- Theatrical release poster
- Directed by: K. Balachander
- Screenplay by: K. Balachander
- Story by: Narayan Sanyal
- Based on: Satyakam by Hrishikesh Mukherjee
- Produced by: R. Venkatraman K. Arumugam H. Nagaraja Rao S. S. Nachammai
- Starring: Gemini Ganesan R. Muthuraman Nagesh M. R. R. Vasu Jayanthi
- Cinematography: N. Balakrishnan
- Edited by: N. R. Kittu
- Music by: M. S. Viswanathan
- Production company: Amutham Pictures
- Release date: 5 November 1971;
- Running time: 154 minutes
- Country: India
- Language: Tamil

= Punnagai =

1971 film by K. Balachander

Punnagai is a 1971 Indian Tamil-language buddy drama film directed and written by K. Balachander. It is a remake of the Hindi film Satyakam (1969) which starred Dharmendra. The film stars Gemini Ganesan, R. Muthuraman, Nagesh, M. R. R. Vasu and Jayanthi. It was released on 5 November 1971.

== Plot ==
The story is narrated by Rajbabu, who wants to write a book on the life of his friend, Sathya. Sathya, Rajan, Rajbabu, Mandiramoorthi and Haniff are college-mates in Madras. To celebrate their graduation, they go on a drive around the city in Haniff's car, singing about the ideals of life. The car crashes and Haniff dies, leaving his friends shocked. As time passes, Rajan, Rajbabu and Mandiramoorthi become corrupted in their pursuit of a materialistic lifestyle while Sathya vows to remain a righteous person. He meets Kanchana, a helpless young woman who has been raped and impregnated by a rich predator. She gives birth to a son, Kumar. Sathya marries her and raises Kumar as his own son. Kanchana's rapist later leaves his wealth to Kumar, but Kanchana refuses to take it. Sathya falls ill. His kidneys fail and his friends turn away when the doctor asks if any of them would donate their kidney to him. Sathya ultimately dies, but Kanchana continues to hold on to the values he taught her. Sathya's friends ultimately realize their folly and publish Rajbabu's book with the title Punnagai.

== Production ==
Punnagai is a remake of the Hindi film Satyakam (1969), with some changes made in the screenplay. Although Gemini Ganesan was usually billed with the sobriquet "Kaadhal Mannan" (King of Romance) in film credits, this was the first film where he was billed as "Nadippu Selvam". The film's cinematographer was N. Balakrishnan.

== Soundtrack ==
Music was by M. S. Viswanathan and lyrics were by Kannadasan.

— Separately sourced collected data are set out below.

theorem test_premises_QueueIssue :
    (let i := Instr.lsub b3 1 2 3 1
     let c := (sJob 0 0 i).dev.core 3
     CanIssue (sJob 0 0 i).dev 3 i ∧ (latchOp i).isSome = true ∧ c.lq.length < 8 ∧ c.fld Off.HOLD_STATUS Fl.HOLD_STATUS_SEM_HOLD ≠ 255)
      ∧ (let i := Instr.lwatch b3 1 2 3 1
         let s := holdingIn devPlan { coreOfJob 0 0 with lq := List.replicate 8 ⟨.watch, 0, 0, 0, 0, 0⟩ } i
         CanIssue s.dev 3 i ∧ 8 ≤ (s.dev.core 3).lq.length ∧ ((s.dev.core 3).reg Off.STALL_QFULL).toNat + 1 < 2 ^ 32)
      ∧ (let i := Instr.dma b3 7
         let c := (sJob 0 0 i).dev.core 3
         CanIssue (sJob 0 0 i).dev 3 i ∧ c.dq.length < 16 ∧ (0x400000 ≤ (c.s 7).toNat ∧ (c.s 7).toNat + 64 ≤ 0x420000 ∧ (c.s 7).toNat % 64 = 0) ∧ (c.ue = [] ∧ c.ce = [] ∧ ∀ j, c.isOn j = true))
      ∧ (let i := Instr.ovl b3 5 0 15 0
         CanIssue (sJob 0 0 i).dev 3 i ∧ ((sJob 0 0 i).dev.core 3).dq.length < 16 ∧ (15 : Fin 16).val + (0 : Fin 16).val < 16)
      ∧ (let i := Instr.ovl b3 5 0 15 1
         CanIssue (sJob 0 0 i).dev 3 i ∧ ((sJob 0 0 i).dev.core 3).dq.length < 16 ∧ 16 ≤ (15 : Fin 16).val + (1 : Fin 16).val)
      ∧ (let i := Instr.send b3 0 7
         let c := (sJob 0 0 i).dev.core 3
         CanIssue (sJob 0 0 i).dev 3 i ∧ c.sq.length < 4 ∧ (sJob 0 0 i).dev.sameJob 3 (c.s 0).toNat = true ∧ (0x400000 ≤ (c.s 7).toNat ∧ (c.s 7).toNat + 16 ≤ 0x420000 ∧ (c.s 7).toNat % 16 = 0))
      ∧ (let i := Instr.send b3 5 7
         let c := (sJob 0 0 i).dev.core 3
         CanIssue (sJob 0 0 i).dev 3 i ∧ c.sq.length < 4 ∧ (sJob 0 0 i).dev.sameJob 3 (c.s 5).toNat = false) :=
  ⟨⟨canIssue_of _ _ (by decide +kernel), by decide +kernel⟩, ⟨canIssue_of _ _ (by decide +kernel), by decide +kernel⟩,
    ⟨canIssue_of _ _ (by decide +kernel), by decide +kernel, by decide +kernel, rfl, rfl, isOn_all _ (by decide +kernel)⟩, ⟨canIssue_of _ _ (by decide +kernel), by decide +kernel⟩,
    ⟨canIssue_of _ _ (by decide +kernel), by decide +kernel⟩, ⟨canIssue_of _ _ (by decide +kernel), by decide +kernel⟩, ⟨canIssue_of _ _ (by decide +kernel), by decide +kernel⟩⟩

theorem test_premises_MatrixIssue :
    (let i := Instr.mm b3 0 7 0 4 15 0 0
     matrixOp i = some (b3, .mm, 0, 7, 0, 4, 15, 0, 0) ∧ CanIssue (holding coreRun i).dev 3 i)
      ∧ (let c := sRun.dev.core 3
         let m : MCmd := ⟨.mm, 4, 16, 1, 1, (c.s 0).toNat, (c.s 7).toNat, (c.s 0).toNat⟩
         c.mq.length < 8 ∧ (m.sc ≤ 255 ∧ m.sc + m.nb ≤ 256 ∧ m.sa + m.weightLen ≤ 0x40000 ∧ 0 < m.weightLen ∧ m.sa % 32 = 0 ∧ 0x400000 ≤ m.sb ∧ m.sb + m.actLen ≤ 0x420000 ∧ m.sb % 64 = 0))
      ∧ (let i := Instr.mmew b3 0 7 0 7 0 0 0
         (matrixOp i).isSome = true ∧ CanIssue (holding coreRun i).dev 3 i) :=
  ⟨⟨rfl, canIssue_of _ _ (by decide +kernel)⟩, ⟨by decide, by decide⟩, ⟨rfl, canIssue_of _ _ (by decide +kernel)⟩⟩

/-- An S slot that more slots of its bundle follow, and a V slot. -/
def slotS : Instr := .xor ⟨3, true⟩ 1 5 6
/-- The V slot after it. -/
def slotV : Instr := .vadd b3 ⟨1, false⟩ 1 2 (.vec 3)
/-- Core 3 with the bundle of both slots at its PC. -/
def corePair : Core := { coreRun with imem := coreRun.imem.write 112 (natLE 16 (bundleOf slotS + bundleOf slotV)) }
/-- The first slot given, or both to come. -/
def devPair (given : List Instr) : Dev := (dev0.setCore 3 corePair).setStage 3 given
/-- Core 3 whose s5 waits for a Latch reply. -/
def coreWaits : Core := { coreRun with lq := [⟨.read, 0, 0, 0, 5, 0⟩] }

theorem open_of (d : Dev) (h : d.stage 3 = [] ∧ (d.core 3).state = .running ∧ (d.core 3).pptEntry = none ∧ (d.core 3).ending = false
    ∧ (d.core 3).fld Off.DBG_CTRL Fl.DBG_CTRL_PAR_INJECT ≠ 1 ∧ (d.core 3).fld Off.DBG_CTRL Fl.DBG_CTRL_SSTEP ≠ 1 ∧ (d.core 3).out = []) : Open d 3 :=
  ⟨h.1, h.2.1, h.2.2.1, h.2.2.2.1, h.2.2.2.2.1, h.2.2.2.2.2.1, h.2.2.2.2.2.2⟩

theorem ready_of (d : Dev) (i : Instr) (h : (match opOf i with | some op => (op.reads ++ op.dest.toList).any ((d.core 3).pendingAt (d.cycles 3)) | none => false) = false) :
    Ready d 3 i := by
  intro op ho
  rw [ho] at h
  exact h

theorem test_premises_SlotsReadTheCoreBefore :
    (let w := bundleOf slotS + bundleOf slotV
     Open (devPair []) 3 ∧ (corePair.fetch = .bundle w ∧ spells w 1 [slotS] = true ∧ emptySlots w 2 4 = false ∧ spells w 1 [slotS, slotV] = true)
       ∧ (devPair [slotS]).stage 3 = [slotS] ∧ Ready (devPair [slotS]) 3 slotS ∧ Ready (devPair [slotS]) 3 slotV)
      ∧ ((scalarResult slotS).isSome = true ∧ (laneResult slotV).isSome = true)
      ∧ (let i := Instr.mul b3 1 5 6
         CanIssue (holding coreRun i).dev 3 i ∧ latency i = 3)
      ∧ (let i := Instr.add b3 1 5 6
         let c := (holding coreWaits i).dev.core 3
         Open (holding coreWaits i).dev 3 ∧ c.fetch = .bundle (bundleOf i) ∧ spells (bundleOf i) 1 [i] = true ∧ ¬ Ready (holding coreWaits i).dev 3 i)
      ∧ (let c : Core := { coreRun with imem := coreRun.imem.write 112 (natLE 16 (0x3F * 2 ^ 122)) }
         Open (dev0.setCore 3 c) 3 ∧ c.fetch = .illegal 1)
      ∧ Open (dev0.setCore 3 { coreRun with pc := 4096 }) 3
      ∧ (let c := coreRun.setReg Off.IMEM_VALID 0
         Open (dev0.setCore 3 c) 3 ∧ c.fetch = .invalid) :=
  ⟨⟨open_of _ (by decide +kernel), by decide +kernel, by decide +kernel, ready_of _ _ (by decide +kernel), ready_of _ _ (by decide +kernel)⟩, ⟨rfl, rfl⟩,
    ⟨canIssue_of _ _ (by decide +kernel), rfl⟩,
    ⟨open_of _ (by decide +kernel), by decide +kernel, by decide +kernel, fun h => absurd (h _ rfl) (by decide +kernel)⟩,
    ⟨open_of _ (by decide +kernel), by decide +kernel⟩, open_of _ (by decide +kernel), ⟨open_of _ (by decide +kernel), by decide +kernel⟩⟩
/-! ### Cores, queues, transfers, memory and Latch units between bundles -/

/-- A core at its END that holds job 1. -/
def coreJob (st : CState) : Core := (({ coreRun with state := st, ending := true }.setFld Off.CORE_JOB Fl.CORE_JOB_JOB_VALID 1).setFld Off.CORE_JOB Fl.CORE_JOB_JOB 1)

/-- Job 1 on cores 0 to 3, started: cores 0 to 2 are PARKED and core 3 is at its END. -/
def devJob : Dev :=
  ((((dev0.setCore 0 (coreJob .parked)).setCore 1 (coreJob .parked)).setCore 2 (coreJob .parked)).setCore 3 (coreJob .running)).setJob 1
    { Job.free with state := .resident, mask := 1, started := true }

theorem test_premises_CoreLifeEvents :
    (let d := dev0.setDom 0 2
     (d.core 3).state = .reset ∧ d.clusterOn (clusterOf 3) = true)
      ∧ (sRun.dev.core 3).state ≠ .reset
      ∧ (let c : Core := { coreRun with ending := true }
         c.state = .running ∧ c.ending = true ∧ c.drained 0xF = true ∧ c.gb = [] ∧ c.out = [] ∧ c.jobOf = none)
      ∧ (let c := devJob.core 3
         c.state = .running ∧ c.ending = true ∧ c.drained 0xF = true ∧ c.gb = [] ∧ c.out = [] ∧ c.jobOf = some 1 ∧ (devJob.job 1).started = true ∧ (devJob.job 1).state = .resident
           ∧ ∀ q ∈ coresOf (devJob.job 1).mask, devJob.holds 1 q = true ∧ (q ≠ 3 → (devJob.core q).state = .parked))
      ∧ (let d := dev0.setCore 3 { coreRun with sq := [⟨0, 3, 4, []⟩] }
         (d.core 3).sq = [⟨0, 3, 4, []⟩] ∧ (d.core 3).queuesHeld = false ∧ (d.core 4).state = .reset ∧ clusterOf 4 = clusterOf 3
           ∧ ((d.setCore 4 { coreRun with state := .suspended }).core 4).state = .suspended
           ∧ (let u := (d.setCore 4 { coreRun with mbx := List.replicate 11 ⟨0, 0, 4, []⟩ }).core 4
              u.state ≠ .reset ∧ u.state ≠ .stopped ∧ u.state ≠ .suspended ∧ u.mbxCount [0, 3] < 12)
           ∧ (let u := (d.setCore 4 { coreRun with mbx := List.replicate 12 ⟨0, 0, 4, []⟩ }).core 4
              u.state ≠ .reset ∧ u.state ≠ .stopped ∧ 12 ≤ u.mbxCount [0, 3]))
      ∧ Calm dev0
      ∧ (let held (n : Nat) : Core := { coreRun with replies := [⟨5, 9, if n = 0 then -1 else 1⟩] }.setFld Off.HOLD_STATUS Fl.HOLD_STATUS_SEM_HOLD n
         let after (n : Nat) : Int := ((held n).fld Off.HOLD_STATUS Fl.HOLD_STATUS_SEM_HOLD : Int) + (if n = 0 then -1 else 1)
         (∀ n, (held n).replies ≠ []) ∧ after 254 = 255 ∧ 255 < after 255 ∧ after 0 < 0 ∧ (held 255).state = .running) :=
  ⟨by decide +kernel, by decide +kernel, by decide +kernel, by decide +kernel, by decide +kernel, by unfold Calm; decide +kernel,
    fun _ => List.cons_ne_nil _ _, by decide +kernel, by decide +kernel, by decide +kernel, rfl⟩

/-- A core that has waited past its STALL_LIMIT of 25,000 ticks. -/
def devStall (now : Nat) : Dev := { dev0.setCore 3 { coreRun with waitSince := some 10 } with tick := now }

/-- A core whose bundle 7 is to be reread, with segment 0 loaded from 0x20000. -/
def coreParity : Core := coreRun.setReg (Off.OVL_SRC_LO 0) 0x20000

theorem test_premises_CoreRecoveries :
    (let d := devStall 25011
     let c := d.core 3
     c.waitSince = some 10 ∧ c.state = .running ∧ d.tick - 10 > c.fld Off.STALL_LIMIT Fl.STALL_LIMIT_TICKS)
      ∧ (let d := devStall 25010
         d.tick - 10 ≤ (d.core 3).fld Off.STALL_LIMIT Fl.STALL_LIMIT_TICKS)
      ∧ (let d := dev0.setCore 3 coreParity
         let c := d.core 3
         let a := (c.reg (Off.OVL_SRC_LO 0)).toNat + 2 ^ 32 * (c.reg (Off.OVL_SRC_HI 0)).toNat + 16 * 7
         c.issues = true ∧ c.pc < 4096 ∧ (c.reg Off.IMEM_VALID).getLsbD (c.pc / 256) = true ∧ targetOf a = .hbm 0 0x20070 ∧ d.dmaReach 3 false 0 a 16 = none
           ∧ d.hbmUe = [] ∧ d.hbmCe = [] ∧ c.out = [] ∧ (c.reg Off.PARITY_REFETCH).toNat + 1 < 2 ^ 32) :=
  ⟨by decide +kernel, by decide +kernel, by decide +kernel⟩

| Songs | Singer | Length |
|---|---|---|
| "Naalai Naamoru Rajangam" | T. M. Soundararajan, S. P. Balasubrahmanyam, K. Veeramani, Saibaba | 04:38 |
| "Aanaiyiten Nerungathe" | S. Janaki | 05:15 |
| "Naanum Kooda Rajathaane" | T. M. Soundararajan | 03:46 |

== Reception ==
According to historian Randor Guy, the film was not a commercial success, but was considered a classic by critics.